Was manchmal auch noch hilft ist, wenn du deinen Köder auftreibend fischst. 
Dauert etwas aber du wirst schon gute Stellen finden - nur den Mut nicht verlieren. Generell hab ich auch die Erfahrung gemacht je stärker die Strömung desto weniger Grundel - beim Barbenangeln hab ich deutlich weniger mit denen zu kämpfen als auf Brassen oder Rotaugen.


----------



## Rene1090 (9. April 2016)

*AW: verweiflung*

ok das hört sich gut an


----------



## mittellandchannel (9. April 2016)

*AW: verweiflung*

ich habe meine Prüfung erst im März bestanden und bei mir beißen nicht mal  Grundeln^^


----------



## shoti (9. April 2016)

*AW: verweiflung*

...ich glaub Andal hat mal nen Rezept für Grundeln gepostet


----------



## u-see fischer (9. April 2016)

*AW: verweiflung*

Mit Einbruch der Dämmerung/Dunkelheit lassen die Bisse der Grundeln nach.

 Leider ist der Rhein inzwischen hier in und um Düsseldorf mit Grundeln verseucht. An manchen Stellen fängst du tagsüber ausschließlich Grundeln, es gibt aber auch Stellen, da kommen fast keine Grundeln vor, die musst du suchen.
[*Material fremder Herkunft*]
-- ==== Sys2Proof/Certificates/Slice0/Obligations.lean ====
section
/-! DEFINITION. The statements for the provers. Each docstring names the rules of the spec it rests on. A
clause for a command says under which conditions on the state and the operands it completes, and gives the
next state: by a record update, which leaves every other part as it was, or by the parts that may change. -/

open Sys2Proof Sys2Proof.Machine

/-! The step. -/

/-- One step takes the command at the front of the queue and runs it on the state with the rest. -/
def Obligations.StepRunsFront : Prop :=
  ∀ (c : Instr) (s : State) (rest : List Instr), s.pending = c :: rest →
    step s = Sys2Proof.Machine.exec c { s with pending := rest }

/-- On an empty queue a step is one tick of the timebase and of the lock keeper's shadow of it, and leaves the tide and the
berth table alone, but that in STANDBY, while no CAN controller receives, the timebase falls one tick behind (R571); where
no AES or Keccak job runs and no bulk write waits it changes nothing else (R15; R405, with the phase of the LK cycles that
log entry 68 names; log entry 1: the model's choice). -/
def Obligations.IdleStepTicks : Prop :=
  ∀ s : State, s.pending = [] →
    ∃ t, step s = .next t ∧ t.now = s.now + 1 ∧ t.lk = { s.lk with shadow := if (s.now + 1) % 4 = 0 then s.lk.shadow + 4 else s.lk.shadow } ∧
      t.tide = (if s.tide.power = .standby ∧ s.canReceives = false then { s.tide with tbOff := s.tide.tbOff + 1 } else s.tide) ∧
      t.bt = s.bt ∧ (s.cry.jobs = [] → s.cry.kjobs = [] → s.port.bulkQueue = [] →
        t = { s with now := s.now + 1, lk := t.lk, tide := t.tide })

/-- Whatever a state holds, its next step answers a next state: no command stops the block. The step takes
one command off the queue, adds none, and leaves the device's identity alone. -/
def Obligations.EveryStepGoesOn : Prop :=
  ∀ s : State, ∃ t, step s = .next t ∧ t.pending = s.pending.tail ∧ t.ident = s.ident

/-- The invariant holds right after reset. -/
def Obligations.ResetIsSound : Prop := State.reset.sound = true

/-- Every step keeps the invariant. -/
def Obligations.StepKeepsSound : Prop :=
  ∀ s t : State, s.sound = true → step s = .next t → t.sound = true

/-- Right after reset the port has not started, the count of ticks is 0, no source is pending, every berth is FREE, and the
start-enable pins do not toggle (R30, R434, R671, R696, R746). -/
def Obligations.ResetValues : Prop :=
  State.reset.port.started = false ∧ State.reset.now = 0 ∧ State.reset.intc.pending = 0#64 ∧
    (∀ n, (State.reset.berth n).id.st = .free) ∧ State.reset.lk.toggling = false
/-! The interrupt controller. -/

/-- R674: the source that a claim takes is the highest-numbered one that is pending and assigned to the
target; where there is none, the claim takes none. -/
def Obligations.ClaimTakesHighest : Prop :=
  ∀ (i : Intc) (t : Nat),
    (∀ n, i.top t = some n → n < 64 ∧ (i.assigned t).getLsbD n = true ∧ i.pending.getLsbD n = true ∧
      ∀ m, n < m → ((i.assigned t).getLsbD m && i.pending.getLsbD m) = false) ∧
    (i.top t = none → ∀ m, ((i.assigned t).getLsbD m && i.pending.getLsbD m) = false)

/-- R669, R671, R672: an event of a source sets its pending bit. A source that is assigned to nobody and
active nowhere goes to the first target, after the one of its previous delivery, that has it enabled, and
to no other; where no target has it enabled it stays unassigned. A source that is assigned or active
stays where it is. No other source is touched. -/
def Obligations.EventIsDelivered : Prop :=
  ∀ (i : Intc) (n : Nat), n < 64 →
    (i.event n).pending.getLsbD n = true ∧
    (∀ m, m ≠ n → (i.event n).pending.getLsbD m = i.pending.getLsbD m) ∧
    (∀ t, t < 3 → ∀ m, m ≠ n → ((i.event n).assigned t).getLsbD m = (i.assigned t).getLsbD m) ∧
    (∀ t, t < 3 → (i.event n).active t = i.active t ∧ (i.event n).enables t = i.enables t) ∧
    (i.free n = false → ∀ t, t < 3 → (i.event n).assigned t = i.assigned t) ∧
    (i.free n = true → ∀ t, t < 3 →
      ((i.event n).assigned t).getLsbD n = true →
        (i.enables t).getLsbD n = true ∧
        (∀ k, k < (t + 2 - i.last n) % 3 → (i.enables ((i.last n + 1 + k) % 3)).getLsbD n = false)) ∧
    (i.free n = true → (∃ t, t < 3 ∧ (i.enables t).getLsbD n = true) →
      ∃ t, t < 3 ∧ ((i.event n).assigned t).getLsbD n = true)

/-- R674, R677: a host claim gives the source and makes it active at the host; the high half of the register
is captured; nothing but the controller and the port changes beside the access itself. A completion of an
active source deactivates it and settles it again; one of a source that is not active at the host is counted
with its number and target. -/
def Obligations.HostClaimAndComplete : Prop :=
  (∀ (s : State) (n : Nat), s.portUp = true → s.intc.top 0 = some n →
    ∃ t, Sys2Proof.Machine.exec .claim s = .next t ∧
      t.intc = { s.intc with
        pending := setBit s.intc.pending n false, asgH := setBit s.intc.asgH n false
        actH := setBit s.intc.actH n true, claimed := BitVec.ofNat 16 n } ∧
      t.port = { (s.beginFar none).port with
        far := some (some (BitVec.ofNat 16 n)), capture := some (0x1030#21, 0#16) } ∧
      t = { s.beginFar none with intc := t.intc, port := t.port }) ∧
  (∀ (s : State), s.portUp = true → s.intc.top 0 = none →
    ∃ t, Sys2Proof.Machine.exec .claim s = .next t ∧
      t.intc = { s.intc with claimed := 0x8000#16 } ∧
      t.port = { (s.beginFar none).port with
        far := some (some 0x8000#16), capture := some (0x1030#21, 0#16) } ∧
      t = { s.beginFar none with intc := t.intc, port := t.port }) ∧
  (∀ (s : State) (v : BitVec 32), s.portUp = true → s.intc.actH.getLsbD (fieldN v 5 0) = true →
    Sys2Proof.Machine.exec (.complete v) s = .next ((s.reached 0x1034).upIntc fun i =>
      ({ i with actH := setBit i.actH (fieldN v 5 0) false }).settle (fieldN v 5 0))) ∧
  (∀ (s : State) (v : BitVec 32), s.portUp = true → s.intc.actH.getLsbD (fieldN v 5 0) = false →
    Sys2Proof.Machine.exec (.complete v) s = .next ((s.reached 0x1034).upIntc fun i => { i with
      strayCount := satInc i.strayCount, straySource := BitVec.ofNat 6 (fieldN v 5 0), strayTarget := 0#2 }))

/-- R681: with no named source held by a pair, PENDING_LO and PENDING_HI clear exactly the sources that the
written bits name, and take them from the host. R682: TRIGGER raises an event in MANUFACTURE and PROVISION,
and makes a notice of KIND 3 in the other stages. R672, R673: a host enable is written for the 32 sources of
its register, and what the host has enabled no pair has. -/
def Obligations.HostInterruptWrites : Prop :=
  (∀ (s : State) (hi : Bool) (v : BitVec 32), s.portUp = true →
    (∀ n, n < 32 → v.getLsbD n = true →
      s.intc.asgA.getLsbD (if hi then n + 32 else n) = false ∧ s.intc.asgB.getLsbD (if hi then n + 32 else n) = false) →
    ∃ t, Sys2Proof.Machine.exec (.pendingClear hi v) s = .next t ∧
      (∀ n, n < 32 →
        t.intc.pending.getLsbD (if hi then n + 32 else n) =
          (s.intc.pending.getLsbD (if hi then n + 32 else n) && !v.getLsbD n) ∧
        t.intc.asgH.getLsbD (if hi then n + 32 else n) =
          (s.intc.asgH.getLsbD (if hi then n + 32 else n) && !v.getLsbD n) ∧
        t.intc.pending.getLsbD (if hi then n else n + 32) = s.intc.pending.getLsbD (if hi then n else n + 32) ∧
        t.intc.asgH.getLsbD (if hi then n else n + 32) = s.intc.asgH.getLsbD (if hi then n else n + 32)) ∧
      t.intc = { s.intc with pending := t.intc.pending, asgH := t.intc.asgH } ∧
      t = { s.reached (if hi then 0x1004 else 0x1000) with intc := t.intc }) ∧
  (∀ (s : State) (v : BitVec 32), s.portUp = true → v.getLsbD 8 = true →
    s.tide.life = .manufacture ∨ s.tide.life = .provision →
    Sys2Proof.Machine.exec (.trigger v) s = .next ((s.reached 0x1040).latch (fieldN v 5 0))) ∧
  (∀ (s : State) (v : BitVec 32), s.portUp = true → v.getLsbD 8 = true →
    s.tide.life = .fleet ∨ s.tide.life = .returned →
    Sys2Proof.Machine.exec (.trigger v) s = .next ((s.reached 0x1040).notice 3 0x1040)) ∧
  (∀ (s : State) (hi : Bool) (v : BitVec 32), s.portUp = true →
    ∃ t, Sys2Proof.Machine.exec (.enableHWrite hi v) s = .next t ∧
      (∀ n, n < 32 → t.intc.enH.getLsbD (if hi then n + 32 else n) = v.getLsbD n ∧
        t.intc.enH.getLsbD (if hi then n else n + 32) = s.intc.enH.getLsbD (if hi then n else n + 32) ∧
        (v.getLsbD n = true → t.intc.enA.getLsbD (if hi then n + 32 else n) = false ∧
          t.intc.enB.getLsbD (if hi then n + 32 else n) = false)) ∧
      t.intc = { s.intc with
        enH := t.intc.enH, enA := t.intc.enA, enB := t.intc.enB, asgH := t.intc.asgH, asgA := t.intc.asgA
        asgB := t.intc.asgB, lastH := t.intc.lastH, lastA := t.intc.lastA } ∧
      t = { s.reached (if hi then 0x100C else 0x1008) with intc := t.intc })

/-- R670, R674, R677, R745: what the firmware of a running pair does at the controller changes nothing
else. A claim with a source to take makes it active at the pair; a completion of an active source takes it
from the pair; enables reach exactly the sources that the host has not enabled. -/
def Obligations.PairInterruptCommands : Prop :=
  (∀ (s : State) (b : Bool) (n : Nat), s.pairUp b = true → s.intc.top (pairTarget b) = some n →
    Sys2Proof.Machine.exec (.pairClaim b) s = .next (s.upIntc fun i =>
      (({ i with pending := setBit i.pending n false }).setAssigned
        (setBit (i.assigned (pairTarget b)) n false) (pairTarget b)).setActive
          (setBit (i.active (pairTarget b)) n true) (pairTarget b))) ∧
  (∀ (s : State) (b : Bool) (n : BitVec 6), s.pairUp b = true →
    (s.intc.active (pairTarget b)).getLsbD n.toNat = true →
    Sys2Proof.Machine.exec (.pairComplete b n) s = .next (s.upIntc fun i =>
      (i.setActive (setBit (i.active (pairTarget b)) n.toNat false) (pairTarget b)).settle n.toNat)) ∧
  (∀ (s : State) (b : Bool) (mask : BitVec 64), s.pairUp b = true →
    ∃ t, Sys2Proof.Machine.exec (.pairEnableWrite b mask) s = .next t ∧ t = { s with intc := t.intc } ∧
      t.intc.enH = s.intc.enH ∧ t.intc.pending = s.intc.pending ∧
      ∀ n, n < 64 → (t.intc.enables (pairTarget b)).getLsbD n = (mask.getLsbD n && !s.intc.enH.getLsbD n))

/-! The host port. -/

/-- R650: HRDY rises and a read shows its data. R645: a bus protocol error is counted. R746: the port starts
once. R652: the core clock stops 1 ms after the last far access. R661, R666: an access to an address that no
table names is counted as unmapped, and a write makes a notice of KIND 5 that names it. -/
def Obligations.PortEvents : Prop :=
  (∀ (s : State) (d : Option (BitVec 16)), s.port.far = some d → s.nfc.hostWaiting = false →
    Sys2Proof.Machine.exec .farAccessComplete s =
      .next ((s.upPort fun p => { p with far := none, hd := d.getD p.hd }).upNfc fun c => { c with hostWaiting := false })) ∧
  (∀ s : State, s.portUp = true →
    Sys2Proof.Machine.exec .busProtocolError s = .next (s.upPort fun p => { p with errProtocol := satInc p.errProtocol })) ∧
  (∀ s : State, s.port.started = false →
    Sys2Proof.Machine.exec .portStartAfterPor s = .next (s.upPort fun p => { p with started := true })) ∧
  (∀ s : State, s.tide.power.asleep = true → s.port.coreClk = true → s.port.lastFar + 64000 ≤ s.now →
    Sys2Proof.Machine.exec .coreClockStop s = .next (s.upPort fun p => { p with coreClk := false })) ∧
  (∀ (s : State) (ha : BitVec 20) (d : BitVec 16), s.portUp = true → isWindow (byteOf ha) = false →
    s.isReg ha = false → 0x1000 ≤ byteOf ha →
    Sys2Proof.Machine.exec (.unmappedAccess ha (some d)) s =
      .next (((s.beginFar none).upPort fun p => { p with errUnmapped := satInc p.errUnmapped }).notice 5 (byteOf ha))) ∧
  (∀ (s : State) (ha : BitVec 20), s.portUp = true → isWindow (byteOf ha) = false →
    s.isReg ha = false → 0x1000 ≤ byteOf ha →
    Sys2Proof.Machine.exec (.unmappedAccess ha none) s =
      .next ((s.beginFar (some 0#16)).upPort fun p => { p with errUnmapped := satInc p.errUnmapped }))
 Da ich inzwischen nicht mehr mit Feederrute am Rhein unterwegs bin, kann ich Dir bei der Suche auch nicht weiterhelfen.


----------



## thanatos (10. April 2016)

*AW: verweiflung*



Rene1090 schrieb:


> hallo
> 
> ich hab noch nich den Angelschein so lang aber ich hab mich momentan fürs feedern entschieden !
> 
> ...



#6 ist doch schön das überhaupt was beißt ,


----------



## bootszander (10. April 2016)

*AW: verweiflung*

Früher waren es die Rotaugen, heute sind es halt die Grundeln. 
Die erste zeit hatte ich noch den platz von den Grundeln lehr gefischt, dass geht heute nicht mehr. 
Angel mehr in den Häfen, dort findest du noch die weißfische. Oder mit der Stippe, da kannst du über Grund bleiben.


----------



## Andal (10. April 2016)

*AW: verweiflung*

In der Fisch und Fang Apr/2016 beschreibt Kai Chaluppa, wie man Grundeln mit der Bologneserute "umangelt" und Weißfische fängt.


----------



## j.Breithardt (10. April 2016)

*AW: verweiflung*



bootszander schrieb:


> Früher waren es die Rotaugen, heute sind es halt die Grundeln.
> Die erste zeit hatte ich noch den platz von den Grundeln lehr gefischt, dass geht heute nicht mehr.
> Angel mehr in den Häfen, dort findest du noch die weißfische. Oder mit der Stippe, da kannst du über Grund bleiben.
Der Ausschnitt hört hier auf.